◆ Problem statement: Once every line below has been checked for "timeNow", give only the number of lines that have it.
[Opening Information section]
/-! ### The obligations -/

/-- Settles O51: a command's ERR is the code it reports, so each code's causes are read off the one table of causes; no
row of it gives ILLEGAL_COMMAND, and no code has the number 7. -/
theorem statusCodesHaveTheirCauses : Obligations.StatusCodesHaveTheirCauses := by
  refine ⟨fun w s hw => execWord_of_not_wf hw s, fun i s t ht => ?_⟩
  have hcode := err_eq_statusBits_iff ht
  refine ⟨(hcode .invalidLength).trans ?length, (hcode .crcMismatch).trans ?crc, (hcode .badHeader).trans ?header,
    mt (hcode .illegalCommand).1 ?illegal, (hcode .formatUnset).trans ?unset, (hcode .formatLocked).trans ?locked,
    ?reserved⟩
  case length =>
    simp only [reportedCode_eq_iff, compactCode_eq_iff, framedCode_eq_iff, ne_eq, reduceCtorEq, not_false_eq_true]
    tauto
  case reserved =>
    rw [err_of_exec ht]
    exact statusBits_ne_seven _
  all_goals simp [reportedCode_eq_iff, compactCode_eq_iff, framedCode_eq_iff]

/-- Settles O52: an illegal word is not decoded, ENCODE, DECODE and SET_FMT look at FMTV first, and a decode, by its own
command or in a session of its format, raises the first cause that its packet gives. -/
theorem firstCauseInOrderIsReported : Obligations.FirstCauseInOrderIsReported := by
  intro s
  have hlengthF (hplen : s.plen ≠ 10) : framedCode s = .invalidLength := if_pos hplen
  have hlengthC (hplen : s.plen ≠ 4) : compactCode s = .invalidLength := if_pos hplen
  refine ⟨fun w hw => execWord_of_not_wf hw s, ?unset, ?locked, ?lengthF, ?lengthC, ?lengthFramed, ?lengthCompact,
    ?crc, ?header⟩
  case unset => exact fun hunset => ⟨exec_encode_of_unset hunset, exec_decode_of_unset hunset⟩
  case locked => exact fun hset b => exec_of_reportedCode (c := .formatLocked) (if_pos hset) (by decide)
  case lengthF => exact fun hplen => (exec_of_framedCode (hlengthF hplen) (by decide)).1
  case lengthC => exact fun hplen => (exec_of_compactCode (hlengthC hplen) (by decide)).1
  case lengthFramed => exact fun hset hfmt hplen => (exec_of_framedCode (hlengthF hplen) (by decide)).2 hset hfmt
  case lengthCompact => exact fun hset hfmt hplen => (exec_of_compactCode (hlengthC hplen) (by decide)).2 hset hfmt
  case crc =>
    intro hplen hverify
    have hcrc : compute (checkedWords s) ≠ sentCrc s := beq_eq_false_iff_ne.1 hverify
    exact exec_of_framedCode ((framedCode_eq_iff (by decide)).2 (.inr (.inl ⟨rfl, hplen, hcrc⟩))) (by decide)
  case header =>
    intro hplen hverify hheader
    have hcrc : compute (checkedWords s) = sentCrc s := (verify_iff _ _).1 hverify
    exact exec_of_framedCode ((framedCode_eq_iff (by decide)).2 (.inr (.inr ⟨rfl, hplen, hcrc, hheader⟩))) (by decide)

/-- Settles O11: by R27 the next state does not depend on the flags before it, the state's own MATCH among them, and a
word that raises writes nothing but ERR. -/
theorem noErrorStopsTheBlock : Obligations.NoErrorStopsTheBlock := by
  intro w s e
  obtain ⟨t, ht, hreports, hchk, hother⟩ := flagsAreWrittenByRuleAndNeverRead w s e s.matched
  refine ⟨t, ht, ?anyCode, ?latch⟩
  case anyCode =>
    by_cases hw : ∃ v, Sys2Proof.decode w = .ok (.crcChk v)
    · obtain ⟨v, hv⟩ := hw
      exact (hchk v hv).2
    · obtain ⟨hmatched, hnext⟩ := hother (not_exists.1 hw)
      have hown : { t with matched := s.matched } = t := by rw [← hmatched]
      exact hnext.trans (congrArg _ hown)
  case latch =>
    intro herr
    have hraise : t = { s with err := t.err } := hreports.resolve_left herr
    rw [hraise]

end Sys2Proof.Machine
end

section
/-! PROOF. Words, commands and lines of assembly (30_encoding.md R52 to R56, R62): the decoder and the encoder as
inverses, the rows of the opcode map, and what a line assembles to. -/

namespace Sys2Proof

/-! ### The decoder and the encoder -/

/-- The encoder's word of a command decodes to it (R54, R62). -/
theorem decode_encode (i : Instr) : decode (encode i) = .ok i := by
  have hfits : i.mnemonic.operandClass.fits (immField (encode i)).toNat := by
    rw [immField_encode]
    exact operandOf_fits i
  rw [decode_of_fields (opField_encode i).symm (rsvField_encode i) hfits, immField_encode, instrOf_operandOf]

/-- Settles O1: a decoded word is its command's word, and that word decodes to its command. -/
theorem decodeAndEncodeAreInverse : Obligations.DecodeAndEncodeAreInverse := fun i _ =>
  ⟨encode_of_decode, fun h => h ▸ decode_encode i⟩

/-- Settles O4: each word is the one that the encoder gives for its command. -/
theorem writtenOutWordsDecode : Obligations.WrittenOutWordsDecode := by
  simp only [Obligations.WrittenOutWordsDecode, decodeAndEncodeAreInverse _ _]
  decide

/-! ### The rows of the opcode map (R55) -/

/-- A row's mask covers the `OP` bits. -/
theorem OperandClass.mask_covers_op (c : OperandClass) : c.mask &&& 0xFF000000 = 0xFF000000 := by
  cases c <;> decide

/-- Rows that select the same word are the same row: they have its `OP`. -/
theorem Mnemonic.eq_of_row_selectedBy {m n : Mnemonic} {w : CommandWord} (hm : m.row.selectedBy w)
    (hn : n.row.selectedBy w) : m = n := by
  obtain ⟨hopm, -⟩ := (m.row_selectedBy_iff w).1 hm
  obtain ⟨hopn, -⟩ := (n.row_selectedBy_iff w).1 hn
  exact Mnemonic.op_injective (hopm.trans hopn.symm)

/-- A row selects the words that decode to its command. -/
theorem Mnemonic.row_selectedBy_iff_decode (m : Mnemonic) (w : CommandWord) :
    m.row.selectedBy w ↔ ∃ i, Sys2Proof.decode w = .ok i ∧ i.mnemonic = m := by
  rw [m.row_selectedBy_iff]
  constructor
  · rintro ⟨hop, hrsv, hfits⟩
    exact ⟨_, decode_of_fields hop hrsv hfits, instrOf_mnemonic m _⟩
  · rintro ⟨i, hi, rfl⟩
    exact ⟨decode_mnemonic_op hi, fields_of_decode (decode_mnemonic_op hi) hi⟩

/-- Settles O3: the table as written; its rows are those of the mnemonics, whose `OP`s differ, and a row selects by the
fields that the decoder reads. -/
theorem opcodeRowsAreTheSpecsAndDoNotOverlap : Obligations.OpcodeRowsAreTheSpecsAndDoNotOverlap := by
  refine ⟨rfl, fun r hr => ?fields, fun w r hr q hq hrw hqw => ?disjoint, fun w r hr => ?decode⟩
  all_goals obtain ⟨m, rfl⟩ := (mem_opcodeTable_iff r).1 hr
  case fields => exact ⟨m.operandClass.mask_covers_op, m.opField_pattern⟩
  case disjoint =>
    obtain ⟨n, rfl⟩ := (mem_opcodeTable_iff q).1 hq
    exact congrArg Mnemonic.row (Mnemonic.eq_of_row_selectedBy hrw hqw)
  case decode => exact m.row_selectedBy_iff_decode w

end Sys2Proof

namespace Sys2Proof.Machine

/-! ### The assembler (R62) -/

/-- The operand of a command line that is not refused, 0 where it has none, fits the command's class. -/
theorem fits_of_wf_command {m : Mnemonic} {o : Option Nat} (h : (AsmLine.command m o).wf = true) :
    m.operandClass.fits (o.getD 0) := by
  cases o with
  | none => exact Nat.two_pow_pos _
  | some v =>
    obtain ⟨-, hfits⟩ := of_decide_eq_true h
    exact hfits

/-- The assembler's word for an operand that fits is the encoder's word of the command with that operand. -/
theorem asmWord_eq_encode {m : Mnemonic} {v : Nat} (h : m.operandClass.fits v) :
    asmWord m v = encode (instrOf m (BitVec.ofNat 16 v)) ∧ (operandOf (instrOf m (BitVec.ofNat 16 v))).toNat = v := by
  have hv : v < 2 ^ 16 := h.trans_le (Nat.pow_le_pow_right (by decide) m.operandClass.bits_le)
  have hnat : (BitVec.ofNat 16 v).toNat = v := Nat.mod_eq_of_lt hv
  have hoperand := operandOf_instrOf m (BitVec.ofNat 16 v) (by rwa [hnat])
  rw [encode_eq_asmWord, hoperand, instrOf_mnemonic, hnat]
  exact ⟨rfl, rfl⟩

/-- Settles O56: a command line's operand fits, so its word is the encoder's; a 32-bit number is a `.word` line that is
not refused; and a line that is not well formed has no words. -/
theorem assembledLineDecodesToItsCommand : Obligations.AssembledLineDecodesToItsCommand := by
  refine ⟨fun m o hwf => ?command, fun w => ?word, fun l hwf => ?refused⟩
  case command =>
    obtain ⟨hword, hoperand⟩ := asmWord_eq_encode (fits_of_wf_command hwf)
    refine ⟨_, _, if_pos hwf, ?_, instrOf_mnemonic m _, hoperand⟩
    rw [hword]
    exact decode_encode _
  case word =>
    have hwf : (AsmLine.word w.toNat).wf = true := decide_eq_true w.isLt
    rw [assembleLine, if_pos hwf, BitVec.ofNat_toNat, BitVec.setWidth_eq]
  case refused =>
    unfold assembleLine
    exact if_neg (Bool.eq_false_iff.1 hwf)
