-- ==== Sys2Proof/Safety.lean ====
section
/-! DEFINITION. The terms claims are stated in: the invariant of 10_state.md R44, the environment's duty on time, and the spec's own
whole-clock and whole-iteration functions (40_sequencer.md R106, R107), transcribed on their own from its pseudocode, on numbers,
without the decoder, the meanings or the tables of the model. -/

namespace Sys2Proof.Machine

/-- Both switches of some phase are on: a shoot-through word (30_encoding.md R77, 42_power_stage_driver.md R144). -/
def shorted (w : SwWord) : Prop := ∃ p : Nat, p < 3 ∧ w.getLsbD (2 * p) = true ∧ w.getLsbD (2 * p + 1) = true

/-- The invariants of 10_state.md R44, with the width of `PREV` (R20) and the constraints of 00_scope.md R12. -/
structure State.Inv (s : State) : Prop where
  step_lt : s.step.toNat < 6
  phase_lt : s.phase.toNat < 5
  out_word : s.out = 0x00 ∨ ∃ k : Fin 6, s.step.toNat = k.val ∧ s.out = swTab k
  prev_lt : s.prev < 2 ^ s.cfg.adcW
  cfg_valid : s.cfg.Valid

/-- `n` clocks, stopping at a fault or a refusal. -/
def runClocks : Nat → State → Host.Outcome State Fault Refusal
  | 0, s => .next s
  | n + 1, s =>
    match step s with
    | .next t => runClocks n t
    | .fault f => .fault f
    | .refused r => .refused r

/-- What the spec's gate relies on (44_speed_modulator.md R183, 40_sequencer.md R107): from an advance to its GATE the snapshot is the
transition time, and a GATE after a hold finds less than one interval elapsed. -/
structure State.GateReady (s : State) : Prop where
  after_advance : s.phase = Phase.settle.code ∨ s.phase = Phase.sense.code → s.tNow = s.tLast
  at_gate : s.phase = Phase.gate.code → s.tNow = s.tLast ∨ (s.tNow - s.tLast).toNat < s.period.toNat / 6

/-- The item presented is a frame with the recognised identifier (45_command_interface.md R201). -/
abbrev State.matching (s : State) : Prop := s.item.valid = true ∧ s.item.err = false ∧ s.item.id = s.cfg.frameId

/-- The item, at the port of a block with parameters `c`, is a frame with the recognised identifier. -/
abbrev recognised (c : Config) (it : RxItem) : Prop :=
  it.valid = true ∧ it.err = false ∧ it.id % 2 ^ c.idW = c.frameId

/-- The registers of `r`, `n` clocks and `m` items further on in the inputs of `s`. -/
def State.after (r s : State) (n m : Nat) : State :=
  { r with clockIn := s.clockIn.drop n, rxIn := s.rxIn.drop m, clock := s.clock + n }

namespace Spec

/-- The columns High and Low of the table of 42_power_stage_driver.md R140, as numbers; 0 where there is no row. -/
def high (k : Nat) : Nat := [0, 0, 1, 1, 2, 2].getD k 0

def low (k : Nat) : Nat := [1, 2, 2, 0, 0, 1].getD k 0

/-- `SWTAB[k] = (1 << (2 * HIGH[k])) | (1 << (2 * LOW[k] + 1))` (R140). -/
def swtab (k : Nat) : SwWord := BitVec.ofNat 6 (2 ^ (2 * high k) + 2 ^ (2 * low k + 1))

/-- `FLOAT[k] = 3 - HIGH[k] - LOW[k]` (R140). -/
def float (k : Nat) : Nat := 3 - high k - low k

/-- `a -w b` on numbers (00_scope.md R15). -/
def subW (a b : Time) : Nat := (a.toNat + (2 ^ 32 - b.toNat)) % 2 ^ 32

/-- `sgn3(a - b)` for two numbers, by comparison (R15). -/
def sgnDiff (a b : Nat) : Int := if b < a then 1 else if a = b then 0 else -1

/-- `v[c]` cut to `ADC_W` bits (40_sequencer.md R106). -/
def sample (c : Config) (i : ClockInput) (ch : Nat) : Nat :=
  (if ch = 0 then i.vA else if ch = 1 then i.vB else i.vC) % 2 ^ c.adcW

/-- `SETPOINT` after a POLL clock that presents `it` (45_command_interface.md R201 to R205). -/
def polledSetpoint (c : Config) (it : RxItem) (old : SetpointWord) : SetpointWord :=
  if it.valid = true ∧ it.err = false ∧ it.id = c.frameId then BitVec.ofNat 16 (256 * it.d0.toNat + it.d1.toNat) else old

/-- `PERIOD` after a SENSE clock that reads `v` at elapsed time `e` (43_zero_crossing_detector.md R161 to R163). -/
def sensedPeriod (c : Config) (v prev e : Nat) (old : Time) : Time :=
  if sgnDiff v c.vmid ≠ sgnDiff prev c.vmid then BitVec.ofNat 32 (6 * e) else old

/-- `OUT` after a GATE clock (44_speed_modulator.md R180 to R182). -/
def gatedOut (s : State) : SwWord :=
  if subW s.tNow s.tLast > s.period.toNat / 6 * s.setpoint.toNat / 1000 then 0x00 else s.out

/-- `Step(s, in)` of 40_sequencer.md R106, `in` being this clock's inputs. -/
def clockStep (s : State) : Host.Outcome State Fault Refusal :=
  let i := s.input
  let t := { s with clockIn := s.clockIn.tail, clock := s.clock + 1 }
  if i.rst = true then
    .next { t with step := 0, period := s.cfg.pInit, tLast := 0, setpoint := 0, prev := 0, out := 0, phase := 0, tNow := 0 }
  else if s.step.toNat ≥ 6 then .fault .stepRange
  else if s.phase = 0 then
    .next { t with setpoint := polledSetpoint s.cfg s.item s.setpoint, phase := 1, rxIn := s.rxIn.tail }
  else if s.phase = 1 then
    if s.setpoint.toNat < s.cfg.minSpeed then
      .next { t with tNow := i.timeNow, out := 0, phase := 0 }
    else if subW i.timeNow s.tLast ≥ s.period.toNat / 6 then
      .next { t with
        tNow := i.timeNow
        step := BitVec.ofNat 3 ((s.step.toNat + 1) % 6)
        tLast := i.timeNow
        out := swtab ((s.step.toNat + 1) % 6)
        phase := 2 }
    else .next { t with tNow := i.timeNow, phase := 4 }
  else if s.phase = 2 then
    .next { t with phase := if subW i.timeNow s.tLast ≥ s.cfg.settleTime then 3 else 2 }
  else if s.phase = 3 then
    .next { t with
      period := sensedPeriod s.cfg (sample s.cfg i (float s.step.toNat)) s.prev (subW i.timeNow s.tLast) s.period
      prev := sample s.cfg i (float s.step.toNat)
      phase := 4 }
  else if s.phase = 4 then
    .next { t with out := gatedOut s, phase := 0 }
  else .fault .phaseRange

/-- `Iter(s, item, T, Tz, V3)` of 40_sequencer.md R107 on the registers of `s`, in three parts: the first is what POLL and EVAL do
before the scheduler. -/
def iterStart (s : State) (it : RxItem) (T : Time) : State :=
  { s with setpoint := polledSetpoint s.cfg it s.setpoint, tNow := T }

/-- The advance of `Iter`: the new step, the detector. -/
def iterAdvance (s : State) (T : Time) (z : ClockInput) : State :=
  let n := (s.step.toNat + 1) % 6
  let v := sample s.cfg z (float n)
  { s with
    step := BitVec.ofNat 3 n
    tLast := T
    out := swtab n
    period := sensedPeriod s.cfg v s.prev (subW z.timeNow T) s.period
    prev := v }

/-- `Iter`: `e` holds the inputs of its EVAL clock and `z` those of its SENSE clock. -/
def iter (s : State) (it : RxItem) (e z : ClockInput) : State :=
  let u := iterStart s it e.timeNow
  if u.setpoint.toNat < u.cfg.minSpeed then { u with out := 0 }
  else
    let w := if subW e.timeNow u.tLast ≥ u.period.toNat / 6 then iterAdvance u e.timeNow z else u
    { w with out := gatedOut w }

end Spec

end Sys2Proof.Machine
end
[Closing Information section]
◆ Completed exercise: 10